BEGIN PROVIDED RECORDS
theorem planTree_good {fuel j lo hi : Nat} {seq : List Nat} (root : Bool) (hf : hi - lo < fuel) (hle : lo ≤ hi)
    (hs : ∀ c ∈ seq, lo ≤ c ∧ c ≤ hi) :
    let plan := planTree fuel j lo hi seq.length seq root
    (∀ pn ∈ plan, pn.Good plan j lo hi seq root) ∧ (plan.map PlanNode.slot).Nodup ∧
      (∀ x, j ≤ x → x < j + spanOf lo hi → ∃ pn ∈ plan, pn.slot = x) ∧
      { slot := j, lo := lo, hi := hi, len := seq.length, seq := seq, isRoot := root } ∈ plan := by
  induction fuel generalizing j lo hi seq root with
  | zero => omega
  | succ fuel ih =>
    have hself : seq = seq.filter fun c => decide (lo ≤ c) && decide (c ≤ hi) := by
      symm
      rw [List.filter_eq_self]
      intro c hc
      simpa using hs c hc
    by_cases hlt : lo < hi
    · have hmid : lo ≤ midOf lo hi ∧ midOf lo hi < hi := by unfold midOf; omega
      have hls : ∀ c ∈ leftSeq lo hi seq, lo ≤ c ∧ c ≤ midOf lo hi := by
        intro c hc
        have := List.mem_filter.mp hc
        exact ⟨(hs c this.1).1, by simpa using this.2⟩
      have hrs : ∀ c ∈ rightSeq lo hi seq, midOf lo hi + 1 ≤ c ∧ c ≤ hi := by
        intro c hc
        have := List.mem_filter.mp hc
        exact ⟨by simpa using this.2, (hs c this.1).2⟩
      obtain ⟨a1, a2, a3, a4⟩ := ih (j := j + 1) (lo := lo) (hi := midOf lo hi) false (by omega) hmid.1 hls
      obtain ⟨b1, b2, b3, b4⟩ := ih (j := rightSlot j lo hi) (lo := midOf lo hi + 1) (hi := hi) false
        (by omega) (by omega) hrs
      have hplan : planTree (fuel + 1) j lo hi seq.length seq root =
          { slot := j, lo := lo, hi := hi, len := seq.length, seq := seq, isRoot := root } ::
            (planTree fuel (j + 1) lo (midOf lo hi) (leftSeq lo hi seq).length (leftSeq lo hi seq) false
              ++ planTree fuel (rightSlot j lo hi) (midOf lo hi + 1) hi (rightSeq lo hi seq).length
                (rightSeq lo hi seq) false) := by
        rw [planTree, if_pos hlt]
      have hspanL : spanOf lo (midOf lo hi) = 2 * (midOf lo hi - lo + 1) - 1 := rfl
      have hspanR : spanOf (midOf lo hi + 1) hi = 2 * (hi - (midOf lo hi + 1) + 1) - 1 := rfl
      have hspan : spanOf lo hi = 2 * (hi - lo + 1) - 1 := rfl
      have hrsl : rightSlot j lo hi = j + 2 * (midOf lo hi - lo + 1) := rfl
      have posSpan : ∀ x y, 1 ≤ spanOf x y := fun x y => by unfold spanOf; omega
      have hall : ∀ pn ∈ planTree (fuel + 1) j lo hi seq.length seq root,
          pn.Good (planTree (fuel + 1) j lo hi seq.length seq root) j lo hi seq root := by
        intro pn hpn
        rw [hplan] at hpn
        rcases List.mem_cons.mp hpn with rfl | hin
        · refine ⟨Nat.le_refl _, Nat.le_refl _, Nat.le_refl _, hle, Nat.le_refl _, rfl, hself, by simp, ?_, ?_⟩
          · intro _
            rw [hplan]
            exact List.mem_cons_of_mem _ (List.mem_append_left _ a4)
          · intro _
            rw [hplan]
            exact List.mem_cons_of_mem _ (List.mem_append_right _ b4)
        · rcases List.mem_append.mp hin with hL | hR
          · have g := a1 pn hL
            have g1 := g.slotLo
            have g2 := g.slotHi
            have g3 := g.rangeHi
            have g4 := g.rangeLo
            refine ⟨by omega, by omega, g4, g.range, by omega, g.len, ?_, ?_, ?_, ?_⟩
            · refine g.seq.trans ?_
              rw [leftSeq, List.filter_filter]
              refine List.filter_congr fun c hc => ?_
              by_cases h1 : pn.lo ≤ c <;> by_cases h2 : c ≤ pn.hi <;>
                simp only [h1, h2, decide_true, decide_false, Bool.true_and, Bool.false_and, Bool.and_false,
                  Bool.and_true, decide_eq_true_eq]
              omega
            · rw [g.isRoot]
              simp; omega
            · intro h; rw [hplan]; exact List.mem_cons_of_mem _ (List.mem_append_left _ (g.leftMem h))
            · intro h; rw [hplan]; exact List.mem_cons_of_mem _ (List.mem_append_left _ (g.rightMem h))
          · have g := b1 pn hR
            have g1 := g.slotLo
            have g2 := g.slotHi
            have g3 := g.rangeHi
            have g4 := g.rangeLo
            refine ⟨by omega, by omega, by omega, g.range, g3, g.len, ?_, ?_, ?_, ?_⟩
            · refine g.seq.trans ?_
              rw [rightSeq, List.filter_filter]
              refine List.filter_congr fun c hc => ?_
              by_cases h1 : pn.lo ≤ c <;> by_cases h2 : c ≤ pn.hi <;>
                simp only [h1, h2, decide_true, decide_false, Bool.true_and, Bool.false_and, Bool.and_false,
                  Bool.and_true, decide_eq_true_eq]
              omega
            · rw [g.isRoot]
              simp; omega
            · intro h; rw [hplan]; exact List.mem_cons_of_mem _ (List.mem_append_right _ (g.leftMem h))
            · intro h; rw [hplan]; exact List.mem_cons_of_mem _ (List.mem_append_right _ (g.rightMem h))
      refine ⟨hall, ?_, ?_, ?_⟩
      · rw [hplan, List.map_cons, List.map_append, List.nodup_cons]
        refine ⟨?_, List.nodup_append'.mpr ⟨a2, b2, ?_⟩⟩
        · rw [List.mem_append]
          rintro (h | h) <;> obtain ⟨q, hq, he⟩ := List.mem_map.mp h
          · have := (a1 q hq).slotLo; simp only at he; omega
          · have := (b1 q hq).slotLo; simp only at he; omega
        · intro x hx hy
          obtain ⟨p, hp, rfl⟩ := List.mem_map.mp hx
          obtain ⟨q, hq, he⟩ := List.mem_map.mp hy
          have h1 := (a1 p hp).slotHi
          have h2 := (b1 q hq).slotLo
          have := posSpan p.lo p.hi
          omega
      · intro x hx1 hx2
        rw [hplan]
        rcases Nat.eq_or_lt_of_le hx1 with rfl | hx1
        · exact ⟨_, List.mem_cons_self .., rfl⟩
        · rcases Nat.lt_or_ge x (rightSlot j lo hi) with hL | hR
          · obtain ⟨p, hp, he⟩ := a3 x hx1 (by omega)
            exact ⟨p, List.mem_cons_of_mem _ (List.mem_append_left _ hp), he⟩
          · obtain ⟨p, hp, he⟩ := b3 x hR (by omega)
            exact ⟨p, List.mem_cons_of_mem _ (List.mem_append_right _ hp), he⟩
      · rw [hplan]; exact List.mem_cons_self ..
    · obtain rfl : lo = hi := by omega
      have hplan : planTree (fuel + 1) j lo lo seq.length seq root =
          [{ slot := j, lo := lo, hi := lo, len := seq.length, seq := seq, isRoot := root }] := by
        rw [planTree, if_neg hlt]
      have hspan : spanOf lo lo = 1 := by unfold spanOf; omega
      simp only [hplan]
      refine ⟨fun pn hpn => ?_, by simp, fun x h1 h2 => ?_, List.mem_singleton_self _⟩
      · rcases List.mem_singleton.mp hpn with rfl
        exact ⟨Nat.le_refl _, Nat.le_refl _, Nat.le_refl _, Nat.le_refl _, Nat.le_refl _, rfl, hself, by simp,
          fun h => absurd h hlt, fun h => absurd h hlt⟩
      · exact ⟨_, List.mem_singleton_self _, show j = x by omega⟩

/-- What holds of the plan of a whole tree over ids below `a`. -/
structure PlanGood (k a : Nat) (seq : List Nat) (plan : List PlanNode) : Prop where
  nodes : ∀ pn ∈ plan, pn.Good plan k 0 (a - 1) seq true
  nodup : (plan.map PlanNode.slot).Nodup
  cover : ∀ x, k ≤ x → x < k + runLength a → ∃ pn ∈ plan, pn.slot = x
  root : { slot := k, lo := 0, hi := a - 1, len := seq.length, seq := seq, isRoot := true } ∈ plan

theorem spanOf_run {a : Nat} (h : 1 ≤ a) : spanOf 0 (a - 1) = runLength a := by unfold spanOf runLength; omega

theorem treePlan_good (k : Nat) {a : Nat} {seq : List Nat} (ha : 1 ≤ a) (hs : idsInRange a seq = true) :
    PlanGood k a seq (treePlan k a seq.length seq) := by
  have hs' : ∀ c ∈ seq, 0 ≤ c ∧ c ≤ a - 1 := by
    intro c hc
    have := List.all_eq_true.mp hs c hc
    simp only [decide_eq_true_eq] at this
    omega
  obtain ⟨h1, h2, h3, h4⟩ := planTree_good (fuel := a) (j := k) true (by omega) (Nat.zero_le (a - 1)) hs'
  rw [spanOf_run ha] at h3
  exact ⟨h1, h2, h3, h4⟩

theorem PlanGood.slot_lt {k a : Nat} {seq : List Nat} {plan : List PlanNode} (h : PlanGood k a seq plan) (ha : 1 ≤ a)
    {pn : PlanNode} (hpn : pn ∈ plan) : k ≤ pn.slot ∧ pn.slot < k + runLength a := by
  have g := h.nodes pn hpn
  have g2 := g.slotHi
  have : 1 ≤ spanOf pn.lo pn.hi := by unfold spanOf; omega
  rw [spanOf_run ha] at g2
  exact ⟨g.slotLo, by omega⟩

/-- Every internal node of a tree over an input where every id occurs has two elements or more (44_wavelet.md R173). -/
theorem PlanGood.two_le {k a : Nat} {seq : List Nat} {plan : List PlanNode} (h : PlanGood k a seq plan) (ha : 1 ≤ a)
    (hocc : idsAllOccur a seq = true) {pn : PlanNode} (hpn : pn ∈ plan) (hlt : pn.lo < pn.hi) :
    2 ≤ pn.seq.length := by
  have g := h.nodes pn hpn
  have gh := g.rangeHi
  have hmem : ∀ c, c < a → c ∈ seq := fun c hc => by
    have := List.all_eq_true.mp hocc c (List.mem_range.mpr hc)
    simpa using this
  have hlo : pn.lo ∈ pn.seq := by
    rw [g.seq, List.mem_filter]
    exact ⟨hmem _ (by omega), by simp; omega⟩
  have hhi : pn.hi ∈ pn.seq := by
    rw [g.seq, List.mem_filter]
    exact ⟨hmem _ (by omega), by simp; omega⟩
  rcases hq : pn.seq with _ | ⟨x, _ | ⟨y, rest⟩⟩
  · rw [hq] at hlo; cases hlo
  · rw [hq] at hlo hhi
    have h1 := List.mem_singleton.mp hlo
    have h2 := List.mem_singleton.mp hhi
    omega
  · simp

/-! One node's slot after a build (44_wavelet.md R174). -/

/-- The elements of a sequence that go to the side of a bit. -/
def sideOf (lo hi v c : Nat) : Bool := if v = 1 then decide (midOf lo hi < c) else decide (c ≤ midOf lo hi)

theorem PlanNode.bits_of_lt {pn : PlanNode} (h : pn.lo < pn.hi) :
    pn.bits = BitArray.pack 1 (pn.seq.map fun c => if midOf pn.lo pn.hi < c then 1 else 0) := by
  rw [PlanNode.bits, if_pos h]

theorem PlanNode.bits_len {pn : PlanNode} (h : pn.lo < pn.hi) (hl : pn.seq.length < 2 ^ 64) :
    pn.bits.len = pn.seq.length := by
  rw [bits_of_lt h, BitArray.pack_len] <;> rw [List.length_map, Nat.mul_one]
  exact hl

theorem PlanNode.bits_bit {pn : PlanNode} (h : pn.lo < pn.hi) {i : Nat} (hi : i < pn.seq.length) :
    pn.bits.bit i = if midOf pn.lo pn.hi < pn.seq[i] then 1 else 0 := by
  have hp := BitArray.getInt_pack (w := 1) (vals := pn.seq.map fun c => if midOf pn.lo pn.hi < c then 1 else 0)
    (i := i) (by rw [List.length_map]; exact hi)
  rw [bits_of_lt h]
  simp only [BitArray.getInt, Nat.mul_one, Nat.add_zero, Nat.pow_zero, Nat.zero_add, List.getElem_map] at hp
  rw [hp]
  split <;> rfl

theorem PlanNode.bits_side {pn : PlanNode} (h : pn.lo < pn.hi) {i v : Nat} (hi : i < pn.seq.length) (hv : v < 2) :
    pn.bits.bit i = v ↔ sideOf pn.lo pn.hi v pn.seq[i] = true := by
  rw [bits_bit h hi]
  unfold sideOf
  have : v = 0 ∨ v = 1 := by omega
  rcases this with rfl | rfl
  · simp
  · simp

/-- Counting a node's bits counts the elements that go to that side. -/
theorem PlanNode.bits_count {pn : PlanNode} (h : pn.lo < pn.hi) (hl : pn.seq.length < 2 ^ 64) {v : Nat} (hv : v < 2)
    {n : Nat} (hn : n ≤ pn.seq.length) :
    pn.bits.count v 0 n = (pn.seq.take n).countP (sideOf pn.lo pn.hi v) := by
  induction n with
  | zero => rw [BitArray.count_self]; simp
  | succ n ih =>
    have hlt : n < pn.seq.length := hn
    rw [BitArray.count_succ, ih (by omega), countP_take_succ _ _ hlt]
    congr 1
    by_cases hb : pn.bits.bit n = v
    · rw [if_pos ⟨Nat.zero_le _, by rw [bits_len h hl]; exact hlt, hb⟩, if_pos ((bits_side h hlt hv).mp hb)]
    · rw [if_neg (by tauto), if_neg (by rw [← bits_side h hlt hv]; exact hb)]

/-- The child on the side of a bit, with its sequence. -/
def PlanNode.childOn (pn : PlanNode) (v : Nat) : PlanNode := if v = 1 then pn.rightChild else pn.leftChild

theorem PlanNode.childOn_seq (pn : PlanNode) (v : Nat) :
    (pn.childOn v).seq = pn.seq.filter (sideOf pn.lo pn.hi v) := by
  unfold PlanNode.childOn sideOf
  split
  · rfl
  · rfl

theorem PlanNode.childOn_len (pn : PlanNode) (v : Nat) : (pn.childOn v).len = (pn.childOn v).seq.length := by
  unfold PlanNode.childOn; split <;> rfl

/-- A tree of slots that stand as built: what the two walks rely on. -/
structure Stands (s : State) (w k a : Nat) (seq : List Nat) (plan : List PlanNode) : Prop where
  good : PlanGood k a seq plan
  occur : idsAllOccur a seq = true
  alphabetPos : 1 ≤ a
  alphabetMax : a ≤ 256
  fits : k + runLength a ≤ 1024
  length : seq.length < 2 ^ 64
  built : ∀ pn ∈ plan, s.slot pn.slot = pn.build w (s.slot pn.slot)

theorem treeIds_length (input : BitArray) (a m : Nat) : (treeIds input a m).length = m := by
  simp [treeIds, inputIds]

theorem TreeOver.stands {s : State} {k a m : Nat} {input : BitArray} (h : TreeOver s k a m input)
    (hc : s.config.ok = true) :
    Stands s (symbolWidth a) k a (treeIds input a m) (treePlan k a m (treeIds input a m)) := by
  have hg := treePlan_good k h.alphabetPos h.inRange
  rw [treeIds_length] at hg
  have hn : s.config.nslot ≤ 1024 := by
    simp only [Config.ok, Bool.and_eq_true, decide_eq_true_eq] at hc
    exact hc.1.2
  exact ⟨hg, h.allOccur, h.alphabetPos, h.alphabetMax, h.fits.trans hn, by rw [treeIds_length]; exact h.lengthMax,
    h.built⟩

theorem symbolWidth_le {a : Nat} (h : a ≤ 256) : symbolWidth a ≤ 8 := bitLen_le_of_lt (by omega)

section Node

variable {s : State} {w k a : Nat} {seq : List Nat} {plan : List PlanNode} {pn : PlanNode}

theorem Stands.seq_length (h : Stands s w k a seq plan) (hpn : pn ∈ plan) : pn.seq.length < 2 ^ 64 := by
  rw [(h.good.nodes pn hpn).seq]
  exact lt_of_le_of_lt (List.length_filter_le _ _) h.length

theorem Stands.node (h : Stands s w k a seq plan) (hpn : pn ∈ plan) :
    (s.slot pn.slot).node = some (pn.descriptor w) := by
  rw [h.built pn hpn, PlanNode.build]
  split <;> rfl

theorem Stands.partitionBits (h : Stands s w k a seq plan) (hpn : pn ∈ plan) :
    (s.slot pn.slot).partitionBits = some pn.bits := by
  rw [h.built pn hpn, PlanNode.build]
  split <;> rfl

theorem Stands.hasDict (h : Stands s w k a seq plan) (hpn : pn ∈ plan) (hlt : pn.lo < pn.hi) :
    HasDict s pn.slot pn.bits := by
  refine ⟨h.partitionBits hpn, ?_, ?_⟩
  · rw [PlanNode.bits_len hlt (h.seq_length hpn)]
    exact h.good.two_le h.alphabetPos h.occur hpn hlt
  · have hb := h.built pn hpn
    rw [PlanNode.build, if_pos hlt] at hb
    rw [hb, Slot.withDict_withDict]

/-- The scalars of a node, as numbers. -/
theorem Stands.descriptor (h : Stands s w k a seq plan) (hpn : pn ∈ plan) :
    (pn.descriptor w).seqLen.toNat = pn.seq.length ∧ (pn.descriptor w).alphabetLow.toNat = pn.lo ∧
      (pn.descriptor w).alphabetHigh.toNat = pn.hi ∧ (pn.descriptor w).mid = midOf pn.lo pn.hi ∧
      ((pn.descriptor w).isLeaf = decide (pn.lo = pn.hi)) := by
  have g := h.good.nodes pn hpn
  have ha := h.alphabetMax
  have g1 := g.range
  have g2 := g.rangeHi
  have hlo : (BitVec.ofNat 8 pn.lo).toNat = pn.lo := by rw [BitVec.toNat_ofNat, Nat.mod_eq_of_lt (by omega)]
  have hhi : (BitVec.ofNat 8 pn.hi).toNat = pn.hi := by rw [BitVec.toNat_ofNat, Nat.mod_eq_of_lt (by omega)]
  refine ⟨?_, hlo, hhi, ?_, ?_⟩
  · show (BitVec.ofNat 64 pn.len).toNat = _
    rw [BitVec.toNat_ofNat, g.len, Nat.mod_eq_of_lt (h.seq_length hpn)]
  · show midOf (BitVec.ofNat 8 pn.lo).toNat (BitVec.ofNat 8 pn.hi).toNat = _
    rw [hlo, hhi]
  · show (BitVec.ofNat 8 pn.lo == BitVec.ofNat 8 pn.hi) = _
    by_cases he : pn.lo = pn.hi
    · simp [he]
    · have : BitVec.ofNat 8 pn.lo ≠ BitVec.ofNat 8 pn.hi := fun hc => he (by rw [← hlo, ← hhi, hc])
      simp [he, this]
END PROVIDED RECORDS
### REQUIRED WORK
In the data above, find the line that contains "exact ⟨(hs c", then reproduce exactly every line from the first line through that line.

### RESPONSE TO THE EXERCISE
theorem planTree_good {fuel j lo hi : Nat} {seq : List Nat} (root : Bool) (hf : hi - lo < fuel) (hle : lo ≤ hi)
    (hs : ∀ c ∈ seq, lo ≤ c ∧ c ≤ hi) :
    let plan := planTree fuel j lo hi seq.length seq root
    (∀ pn ∈ plan, pn.Good plan j lo hi seq root) ∧ (plan.map PlanNode.slot).Nodup ∧
      (∀ x, j ≤ x → x < j + spanOf lo hi → ∃ pn ∈ plan, pn.slot = x) ∧
      { slot := j, lo := lo, hi := hi, len := seq.length, seq := seq, isRoot := root } ∈ plan := by
  induction fuel generalizing j lo hi seq root with
  | zero => omega
  | succ fuel ih =>
    have hself : seq = seq.filter fun c => decide (lo ≤ c) && decide (c ≤ hi) := by
      symm
      rw [List.filter_eq_self]
      intro c hc
      simpa using hs c hc
    by_cases hlt : lo < hi
    · have hmid : lo ≤ midOf lo hi ∧ midOf lo hi < hi := by unfold midOf; omega
      have hls : ∀ c ∈ leftSeq lo hi seq, lo ≤ c ∧ c ≤ midOf lo hi := by
        intro c hc
        have := List.mem_filter.mp hc
        exact ⟨(hs c this.1).1, by simpa using this.2⟩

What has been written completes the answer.